Vintage.

I was tempted to buy the Apple IIe pictured above. Earl would have wondered where I was going to put it, but it would have been a nifty thing to have in my office. I took some time Saturday afternoon to browse and reminisce at the Vintage Computer Festival Midwest outside of the city. Earl opted to wait for me at the local Starbucks. I spent an hour so walking around, talking to other vintage computing geeks, and having a nice discussion with a guy running a full-fledged Digital VAX 11 in the exhibit space. (Think almost the size of a mainframe and usually found in a specially cooled room). I’ve mentioned before that while we have plenty of technology today, it seems like companies are missing an element on innovation these days. We could be much smarter people if we used technology for worthwhile causes instead of using all of these devices for entertainment.
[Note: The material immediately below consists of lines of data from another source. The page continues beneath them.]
-- ==== Sys2Proof/Tests/Slice0.lean ====
section
/-! SUPPORT. Tests: expected values come from spec/ (95_test_vectors.md, or the rule named); each checks one
step or one procedure.  The second half holds, for every statement with hypotheses, a concrete case that
meets them. -/

namespace Sys2Proof.Machine

/-- The words of the response that performing a packet leaves. -/
def answer (p : Packet) (s : State) : List Word :=
  match performPacket p s with
  | .next t => (t.response.map Response.words).getD []
  | .fault _ => []
  | .refused _ => []

/-- The same state, but for the response. -/
def onlyAnswered (p : Packet) (s : State) : Bool :=
  match performPacket p s with
  | .next t => t.mti = s.mti && t.mt.toList = s.mt.toList && t.rx = s.rx && t.channel = s.channel
  | .fault _ => false
  | .refused _ => false

/-- A block in a given mode with a given cursor. -/
def blockAt (mode : Phase2Mode) (mti : BitVec 10) : State :=
  { State.resetOf ⟨mode⟩ (Vector.replicate 624 0) with mti := mti }

/-- The source's key (95_test_vectors.md E1). -/
def e1Key : List Word := [0x123, 0x234, 0x345, 0x456]

/-! ### Syntax, well-formedness, decoding -/

/-- A key that LEN cannot count is ill-formed (30_encoding.md R32, R36). -/
theorem test_key_too_long_is_ill_formed :
    (Instr.seedArray (List.replicate (2 ^ 24) 0)).wellFormed = false := by
  rw [Instr.wellFormed, List.length_replicate]
  decide

theorem test_longest_key_is_well_formed :
    (Instr.seedArray (List.replicate (2 ^ 24 - 1) 0)).wellFormed = true := by
  rw [Instr.wellFormed, List.length_replicate]
  decide

/-- P4, command 1: 00000001, 00001571. -/
theorem test_decode_seed_scalar : decode ⟨0x00000001, [0x00001571]⟩ = .instr (.seedScalar 5489) := by
  decide

/-- P2, command 1: 00000402 and the four key words. -/
theorem test_decode_seed_array : decode ⟨0x00000402, e1Key⟩ = .instr (.seedArray e1Key) := by decide

theorem test_decode_next_u32 : decode ⟨0x00000003, []⟩ = .instr .nextU32 := by decide

theorem test_decode_read_status : decode ⟨0x00000004, []⟩ = .instr .readStatus := by decide

/-- The encoder writes the header of E1: H = 0x00000402. -/
theorem test_encode_seed_array : encode (.seedArray e1Key) = ⟨0x00000402, e1Key⟩ := by decide

/-- The table's bits: the seed is the word above the header, and a short row's payload is zeros. -/
theorem test_table_words :
    decodeTableWord 64 0x0000157100000001 = some (.seedScalar 5489) ∧
      decodeTableWord 32 0x00000202 = some (.seedArray [0, 0]) ∧ decodeTableWord 32 0x00000005 = none := by
  decide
Granted, many of the computers on display at VCFMW were demonstrating games of the era, but at least the games still made you think. When you’re playing a text-based role game, you have to use your imagination to know where you are in the game space. Today’s immersive technology doesn’t really engage imagination. I had the opportunity to play around with a few of the older machines while I was at the festival and I was delighted to realize that my “muscle memory” of certain editing commands on ancient text editors are still quite intact. I haven’t used DEC’s EDT editor in a couple of decades but I was able to navigate around the screen like an old pro. That was kind of fun. It’s fun to see such an effort to keep our computing heritage alive. I look forward to attending more of these festivals.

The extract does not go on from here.